Едва ли можно вспомнить истинно великого русского поэта, кому любовь была бы жизнен­ной опорой,— слишком неспокойна, хрупка и ревнива душа, слишком беззащитна. Кому? Пушкину? Лермонтову? Блоку? Есенину? Маяков­скому?

Любовь — еще один путь поэта к одиноче­ству.

Но разве не любил Осип Надежду и разве она не была ему няней?

«Осип любил Надю невероятно, неправдо­подобно. Когда ей резали аппендикс в Киеве, он не выходил из больницы и все время жил в каморке у больничного швейцара. Он не отпус­кал Надю от себя ни на шаг, не позволял ей работать, бешено ревновал, просил ее советов о каждом слове в стихах. Вообще я ничего по­добного в своей жизни не видела» (Анна Ахма­това).

А она, Надя?

«Вот так они идут по Невскому, по Литей­ному, по моей Тринадцатой линии… Поэт и его жена. Сам Осип Эмильевич вышагивает впере­ди — прямой, плечи вздернуты, голова вскинута, руки на весу. Немного приотстав и часто-часто семеня ногами, за ним поспешает его Наденька, невысокая, долгоносая <…>. Тащит его увесис­тый портфель: «Нельзя ему самому нести, у него сердце…» (Надежда Вольпин — поэтесса, переводчица).

Наденька, верная рабыня, и сама не без искры божьей, занимавшаяся когда-то в художествен­ной студии, могла себе позволить лишь печаль­ный упрек:

— Ты убил во мне художницу!

В ответ:

— Разве художника можно убить? Если он дал себя убить, значит, его и не было.

На лице Наденьки покорность и смирение.

«Русской няней» она все же ему не стала. Такая же безбытная, как он сам. «Денег у них вроде бы много больше, чем у меня <…>, а быт растрепанный, нищенский» (Надежда Вольпин).

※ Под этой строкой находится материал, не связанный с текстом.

-- ==== Sys2Proof/Machine/Integer.lean ====
section
/-! DEFINITION. The integer, logic and address instructions (R68 to R87) and the long immediates (R35). -/

namespace Sys2Proof.Machine

/-! ## Values -/

/-- Width W of a type, whether it is signed, Lo(T) and Hi(T) (R71). -/
def ITy.width : ITy → Nat
  | .s32 | .z32 => 32
  | .s64 | .z64 => 64
def ITy.signed : ITy → Bool
  | .s32 | .s64 => true
  | .z32 | .z64 => false
def ITy.lo (t : ITy) : Int := if ITy.signed t then -(2 ^ (ITy.width t - 1) : Nat) else 0
def ITy.hi (t : ITy) : Int := if ITy.signed t then (2 ^ (ITy.width t - 1) : Nat) - 1 else (2 ^ (ITy.width t) : Nat) - 1

/-- The exact integer the low W bits of `x` stand for under type `t`: `val(x, T)` (R71). -/
def ITy.val (t : ITy) (x : W64) : Int :=
  match t with
  | .s32 => (x.setWidth 32).toInt
  | .z32 => (x.setWidth 32).toNat
  | .s64 => x.toInt
  | .z64 => x.toNat
/-- The low W bits of an exact integer. -/
def ITy.wrap (t : ITy) (z : Int) : Nat := (z % (2 ^ (ITy.width t) : Nat)).toNat
/-- `Sat(x, lo, hi)` (R10). -/
def sat (x lo hi : Int) : Int := if x < lo then lo else if hi < x then hi else x

/-- Width of the logic types, and the low W bits of a value. -/
def wbits (wide : Bool) : Nat := if wide then 64 else 32
def low (wide : Bool) (x : W64) : Nat := if wide then x.toNat else (x.setWidth 32).toNat
/-- A 32-bit operand as a number. -/
def n32 (x : W64) : Nat := (x.setWidth 32).toNat

/-! ## The exact results (R72 to R78) -/

def fAdd (t : ITy) (a b : Int) : Int := let _ := t; a + b
def fSub (t : ITy) (a b : Int) : Int := let _ := t; a - b
def fSadd (t : ITy) (a b : Int) : Int := sat (a + b) (ITy.lo t) (ITy.hi t)
def fSsub (t : ITy) (a b : Int) : Int := sat (a - b) (ITy.lo t) (ITy.hi t)
def fMul (t : ITy) (a b : Int) : Int := let _ := t; a * b
def fMulh (t : ITy) (a b : Int) : Int := (a * b) / (2 ^ (ITy.width t) : Nat)
/-- All ones for a zero divisor, else truncation toward zero (R72). -/
def fDivq (t : ITy) (a b : Int) : Int := let _ := t; if b = 0 then -1 else Int.tdiv a b
def fRem (t : ITy) (a b : Int) : Int := let _ := t; if b = 0 then a else a - b * Int.tdiv a b
def fMin (t : ITy) (a b : Int) : Int := let _ := t; if a ≤ b then a else b
def fMax (t : ITy) (a b : Int) : Int := let _ := t; if a ≤ b then b else a

/-- A typed instruction of two sources (R72). -/
def execTyped (f : VF) (t : ITy) (F : ITy → Int → Int → Int) (s : State) : Host.Outcome State Fault Refusal :=
  execVI f (ITy.regs t) (ITy.regs t) (ITy.regs t) 0 (fun a b _ => ITy.wrap t (F t (ITy.val t a) (ITy.val t b))) s

def execAdd (f : VF) (t : ITy) (s : State) : Host.Outcome State Fault Refusal := execTyped f t fAdd s
def execSub (f : VF) (t : ITy) (s : State) : Host.Outcome State Fault Refusal := execTyped f t fSub s
def execSadd (f : VF) (t : ITy) (s : State) : Host.Outcome State Fault Refusal := execTyped f t fSadd s
def execSsub (f : VF) (t : ITy) (s : State) : Host.Outcome State Fault Refusal := execTyped f t fSsub s
def execMul (f : VF) (t : ITy) (s : State) : Host.Outcome State Fault Refusal := execTyped f t fMul s
def execMulh (f : VF) (t : ITy) (s : State) : Host.Outcome State Fault Refusal := execTyped f t fMulh s
def execMad (f : VF) (t : ITy) (s : State) : Host.Outcome State Fault Refusal :=
  execVI f (ITy.regs t) (ITy.regs t) (ITy.regs t) (ITy.regs t)
    (fun a b c => ITy.wrap t (ITy.val t a * ITy.val t b + ITy.val t c)) s
/-- The exact 64-bit product of two 32-bit operands (R73). -/
def fMulw (signed : Bool) (a b : W64) : Nat :=
  let t := if signed then ITy.s32 else ITy.z32
  ITy.wrap .z64 (ITy.val t a * ITy.val t b)
def execMulw (f : VF) (signed : Bool) (s : State) : Host.Outcome State Fault Refusal :=
  execVI f 2 1 1 0 (fun a b _ => fMulw signed a b) s
/-- Byte `k` of a word, signed or unsigned. -/
def byteInt (signed : Bool) (x : W64) (k : Nat) : Int :=
  let b : BitVec 8 := x.extractLsb' (8 * k) 8
  if signed then b.toInt else b.toNat
/-- DOT4 (R74). -/
def fDot4 (sa sb st : Bool) (a b c : W64) : Nat :=
  let acc : ITy := if sa || sb then .s32 else .z32
  let sum := ITy.val acc c + byteInt sa a 0 * byteInt sb b 0 + byteInt sa a 1 * byteInt sb b 1 +
    byteInt sa a 2 * byteInt sb b 2 + byteInt sa a 3 * byteInt sb b 3
  ITy.wrap acc (if st then sat sum (ITy.lo acc) (ITy.hi acc) else sum)
def execDot4 (f : VF) (sa sb st : Bool) (s : State) : Host.Outcome State Fault Refusal :=
  execVI f 1 1 1 1 (fDot4 sa sb st) s
def execDivq (f : VF) (t : ITy) (s : State) : Host.Outcome State Fault Refusal := execTyped f t fDivq s
def execRem (f : VF) (t : ITy) (s : State) : Host.Outcome State Fault Refusal := execTyped f t fRem s
def execMin (f : VF) (t : ITy) (s : State) : Host.Outcome State Fault Refusal := execTyped f t fMin s
def execMax (f : VF) (t : ITy) (s : State) : Host.Outcome State Fault Refusal := execTyped f t fMax s
/-- The signed type of a width. -/
def sty (wide : Bool) : ITy := if wide then .s64 else .s32
def execAbs (f : VF) (w : Bool) (s : State) : Host.Outcome State Fault Refusal :=
  execVI f (wideRegs w) (wideRegs w) 0 0 (fun a _ _ => ITy.wrap (sty w) ((ITy.val (sty w) a).natAbs : Int)) s
def execNeg (f : VF) (w : Bool) (s : State) : Host.Outcome State Fault Refusal :=
  execVI f (wideRegs w) (wideRegs w) 0 0 (fun a _ _ => ITy.wrap (sty w) (-(ITy.val (sty w) a))) s

/-- A logic instruction of two sources (R75). -/
def execLogic (f : VF) (w : Bool) (F : W64 → W64 → W64) (s : State) : Host.Outcome State Fault Refusal :=
  execVI f (wideRegs w) (wideRegs w) (wideRegs w) 0 (fun a b _ => low w (F a b)) s
def execAnd (f : VF) (w : Bool) (s : State) : Host.Outcome State Fault Refusal := execLogic f w (· &&& ·) s
def execOr (f : VF) (w : Bool) (s : State) : Host.Outcome State Fault Refusal := execLogic f w (· ||| ·) s
def execXor (f : VF) (w : Bool) (s : State) : Host.Outcome State Fault Refusal := execLogic f w (· ^^^ ·) s
def execAndn (f : VF) (w : Bool) (s : State) : Host.Outcome State Fault Refusal :=
  execLogic f w (fun a b => a &&& ~~~b) s
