-- ==== Sys2Proof/Machine/Exchange.lean ====
section
/-! DEFINITION. What the exchanges of a group compute (R187 to R192) from their participants in ascending position. -/

namespace Sys2Proof.Machine

/-- A result: a value, or propagated poison with its record index. -/
structure ExRes where
  val : Nat
  poison : Option W32
  deriving DecidableEq, Repr
def ExRes.ok (n : Nat) : ExRes := ⟨n, none⟩

/-- The participant at position `q`. -/
def partAt (js : List Joined) (q : Nat) : Option Joined := js.find? (fun j => j.pos == q)
/-- The lowest position among the participants. -/
def lowestPos (js : List Joined) : Nat := ((js.map (·.pos)).min?).getD 0

/-- SHFL (R187): the source position, and what the participant receives. -/
def shflFrom (m : ShflMode) (js : List Joined) (j : Joined) : Nat :=
  let b := j.b.toNat % 16
  match m with
  | .pick => b
  | .rot => (j.pos + 16 - b) % 16
  | .mir => Nat.xor j.pos b
  | .bcast => lowestPos js
def shflRes (m : ShflMode) (js : List Joined) (j : Joined) : ExRes :=
  let src := (partAt js (shflFrom m js j)).getD j
  ⟨(lo32 src.a).toNat, src.pa⟩

/-- VOTE (R188). -/
def voteRes (m : VoteMode) (js : List Joined) (j : Joined) : ExRes :=
  let bits := fun (l : List Joined) => (l.map (fun k => 2 ^ k.pos)).sum
  let yes := js.filter (·.pred)
  match m with
  | .mask => .ok (bits yes + 65536 * bits js)
  | .cnt => .ok yes.length
  | .rank => .ok (yes.filter (fun k => k.pos < j.pos)).length

/-- ELECT (R189). -/
def electRes (js : List Joined) (j : Joined) : ExRes :=
  let e := lowestPos js
  .ok (e + if j.pos = e then 2 ^ 31 else 0)

/-- MATCH (R190). -/
def matchRes (wide : Bool) (js : List Joined) (j : Joined) : ExRes :=
  let eq := js.filter (fun k => low wide k.a == low wide j.a)
  .ok (lowestPos eq + 16 * eq.length + 512 * (eq.filter (fun k => k.pos < j.pos)).length)

/-! ## Reductions (R191, R192) -/

/-- Registers of a reduction's operand and result. -/
def RedOp.regs : RedOp → Nat
  | .add t | .min t | .max t | .and t | .or t | .xor t => ITy.regs t
  | _ => 1
/-- One step of a reduction on register values, with the flags it raises. -/
def redStep (op : RedOp) (x y : Nat) : Nat × Flg :=
  let vi := fun (t : ITy) (n : Nat) => ITy.val t (BitVec.ofNat 64 n)
  match op with
  | .add t => (ITy.wrap t (vi t x + vi t y), fNone)
  | .min t => (if vi t y < vi t x then y else x, fNone)
  | .max t => (if vi t x < vi t y then y else x, fNone)
  | .and _ => (Nat.land x y, fNone)
  | .or _ => (Nat.lor x y, fNone)
  | .xor _ => (Nat.xor x y, fNone)
  | .fadd m => fpAdd .f32 m (Fmt.val .f32 x) (Fmt.val .f32 y)
  | .fmin => fpMinMax .f32 false x y
  | .fmax => fpMinMax .f32 true x y

/-- An optional value combined with another: an absent one leaves the other. -/
def redOpt (op : RedOp) (x y : Option Nat × Flg) : Option Nat × Flg :=
  match x.1, y.1 with
  | none, _ => (y.1, x.2 ||| y.2)
  | _, none => (x.1, x.2 ||| y.2)
  | some a, some b =>
    let r := redStep op a b
    (some r.1, x.2 ||| y.2 ||| r.2)
/-- One level of the fixed tree: neighbours combined (R192). -/
def treeLevel (op : RedOp) : List (Option Nat × Flg) → List (Option Nat × Flg)
  | x :: y :: l => redOpt op x y :: treeLevel op l
  | l => l
/-- The tree over 16 positions. -/
def redTree (op : RedOp) (l : List (Option Nat × Flg)) : Option Nat × Flg :=
  (treeLevel op (treeLevel op (treeLevel op (treeLevel op l)))).headD (none, fNone)
/-- The value of position `k`, absent where it is no participant. -/
def posVals (wide : Bool) (js : List Joined) : List (Option Nat × Flg) :=
  (List.range 16).map (fun k => ((partAt js k).map (fun j => low wide j.a), fNone))
/-- The folds of the values at positions 0 to k, for each k. -/
def scanFrom (op : RedOp) : Option Nat × Flg → List (Option Nat × Flg) → List (Option Nat × Flg)
  | _, [] => []
  | acc, x :: l =>
    let r := redOpt op acc x
    r :: scanFrom op r l

/-- The record index of the lowest-positioned POISON participant of a list. -/
def lowestPoison (js : List Joined) : Option W32 :=
  ((sortBy (fun a b => decide (a.pos < b.pos)) js).find? (fun j => j.pa.isSome)).bind (·.pa)
/-- REDG: the one result, and its flags, of which a POISON result has none (log entry 54). -/
def redgRes (op : RedOp) (js : List Joined) : ExRes × Flg :=
  match lowestPoison js with
  | some p => (⟨0, some p⟩, fNone)
  | none =>
    let r := redTree op (posVals (RedOp.regs op == 2) js)
    (.ok (r.1.getD 0), r.2)
/-- Participants below the lowest POISON one. -/
def beforePoison (js : List Joined) : List Joined :=
  js.filter (fun j => !js.any (fun k => k.pa.isSome && decide (k.pos ≤ j.pos)))
/-- SCANG: the result of a participant, and the flags of the whole instance, raised by the participants below the lowest
POISON one (log entry 54). -/
def scangRes (op : RedOp) (js : List Joined) (j : Joined) : ExRes :=
  match lowestPoison (js.filter (fun k => k.pos ≤ j.pos)) with
  | some p => ⟨0, some p⟩
  | none => .ok (((scanFrom op (none, fNone) (posVals (RedOp.regs op == 2) js)).getD j.pos (none, fNone)).1.getD 0)
def scangFlags (op : RedOp) (js : List Joined) : Flg :=
  ((scanFrom op (none, fNone) (posVals (RedOp.regs op == 2) (beforePoison js))).getLastD (none, fNone)).2

/-- Registers of an exchange's result. -/
def exRegs : Instr → Nat
  | .redg _ op | .scang _ op => RedOp.regs op
  | _ => 1
/-- Flags an exchange raises (R192). -/
def exFlags (i : Instr) (js : List Joined) : Flg :=
  match i with
  | .redg _ op => (redgRes op js).2
  | .scang _ op => scangFlags op js
  | _ => fNone
/-- What a participant of an exchange receives. -/
def exRes (i : Instr) (js : List Joined) (j : Joined) : ExRes :=
  match i with
  | .shfl _ m => shflRes m js j
  | .vote _ m _ => voteRes m js j
  | .elect _ => electRes js j
  | .matchg _ w => matchRes w js j
  | .redg _ op => (redgRes op js).1
  | .scang _ op => scangRes op js j
  | _ => .ok 0

end Sys2Proof.Machine
end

Велика ли разница — неприкаянность одного или неприкаянность двоих?

* * *

Какой аккорд найти композитору или, может быть, единственную ноту, чтобы выразить в зву­ке нечаянное появление на земле блаженного поэта, его отчуждение от мира сего? Худож­нику — какие выбрать тона? А скульптору? На­ходят же бессмертные черты у других. В центре Москвы, на шумной площади, возвысился совре­менник Мандельштама, тоже поэт: могучий — во весь рост — величественный трибун, твердый взгляд и стать.

Если о памятнике, я поставил бы двоим, пусть будут вместе. И где-нибудь в тихом, почти укромном месте, чтобы через полвека как бы обрели покой. Что должно быть главным — их место в родном Отечестве, вид на житель­ство.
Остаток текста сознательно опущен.